┌──

-- ==== Sys2Proof/Tests/Slice0.lean ====
section
/-! SUPPORT. Tests: ill-formed operands are refused; words written out from the encodings of 30_encoding.md decode
to their instructions; one step of each instruction on small states, with the results that 95_test_vectors.md Part 2
or the example of the instruction's own rule gives; and a witness for the hypotheses of every statement. -/

namespace Sys2Proof.Tests

open Sys2Proof.Machine

/-! ### WellFormed: a number that does not fit its field is refused (30_encoding.md R115) -/

theorem test_illformed_imm5 :
    (Instr.addImm .r1 .r1 16).wellFormed = false ∧ (Instr.addImm .r1 .r1 (-17)).wellFormed = false ∧
    (Instr.andImm .r1 .r1 16).wellFormed = false ∧ (Instr.andImm .r1 .r1 (-17)).wellFormed = false := by decide

theorem test_illformed_offset6 :
    (Instr.ldr .r1 .r2 32).wellFormed = false ∧ (Instr.ldr .r1 .r2 (-33)).wellFormed = false ∧
    (Instr.str .r1 .r2 32).wellFormed = false ∧ (Instr.str .r1 .r2 (-33)).wellFormed = false := by decide

theorem test_illformed_pcOffset9_high :
    (Instr.br true true true 256).wellFormed = false ∧ (Instr.ld .r0 256).wellFormed = false ∧
    (Instr.ldi .r0 256).wellFormed = false ∧ (Instr.st .r0 256).wellFormed = false ∧
    (Instr.sti .r0 256).wellFormed = false ∧ (Instr.lea .r0 256).wellFormed = false := by decide

theorem test_illformed_pcOffset9_low :
    (Instr.br true true true (-257)).wellFormed = false ∧ (Instr.ld .r0 (-257)).wellFormed = false ∧
    (Instr.ldi .r0 (-257)).wellFormed = false ∧ (Instr.st .r0 (-257)).wellFormed = false ∧
    (Instr.sti .r0 (-257)).wellFormed = false ∧ (Instr.lea .r0 (-257)).wellFormed = false := by decide

theorem test_illformed_pcOffset11 :
    (Instr.jsr 1024).wellFormed = false ∧ (Instr.jsr (-1025)).wellFormed = false := by decide

theorem test_illformed_trapVect8 : (Instr.trap 256).wellFormed = false := by decide

/-! ### Decoding: the words of 95_test_vectors.md Part 1.1, bit by bit as printed there -/

theorem test_decode_add :
    decode 0b0001_010_011_0_00_100 = .instruction (.addReg .r2 .r3 .r4) ∧
    decode 0b0001_010_011_1_00111 = .instruction (.addImm .r2 .r3 7) := by decide

theorem test_decode_and :
    decode 0b0101_010_011_0_00_100 = .instruction (.andReg .r2 .r3 .r4) ∧
    decode 0b0101_010_011_1_00111 = .instruction (.andImm .r2 .r3 7) := by decide

theorem test_decode_not : decode 0b1001_100_010_111111 = .instruction (.not .r4 .r2) := by decide

theorem test_decode_loads :
    decode 0b0010_100_000000100 = .instruction (.ld .r4 4) ∧
    decode 0b1010_100_000000001 = .instruction (.ldi .r4 1) ∧
    decode 0b0110_100_010_111011 = .instruction (.ldr .r4 .r2 (-5)) ∧
    decode 0b1110_100_000001111 = .instruction (.lea .r4 15) := by decide

theorem test_decode_stores :
    decode 0b0011_100_000000010 = .instruction (.st .r4 2) ∧
    decode 0b1011_100_000000011 = .instruction (.sti .r4 3) ∧
    decode 0b0111_100_010_000101 = .instruction (.str .r4 .r2 5) := by decide

theorem test_decode_br :
    decode 0b0000_011_111111011 = .instruction (.br false true true (-5)) ∧
    decode 0b0000_111_000000011 = .instruction (.br true true true 3) ∧
    decode 0b0000_100_100000000 = .instruction (.br true false false (-256)) := by decide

└──

_WORK TO BE COMPLETED_
Every line holding the word "words" should be copied out of the material.

_TASK SOLUTION_
/-! SUPPORT. Tests: ill-formed operands are refused; words written out from the encodings of 30_encoding.md decode
/-! ### Decoding: the words of 95_test_vectors.md Part 1.1, bit by bit as printed there -/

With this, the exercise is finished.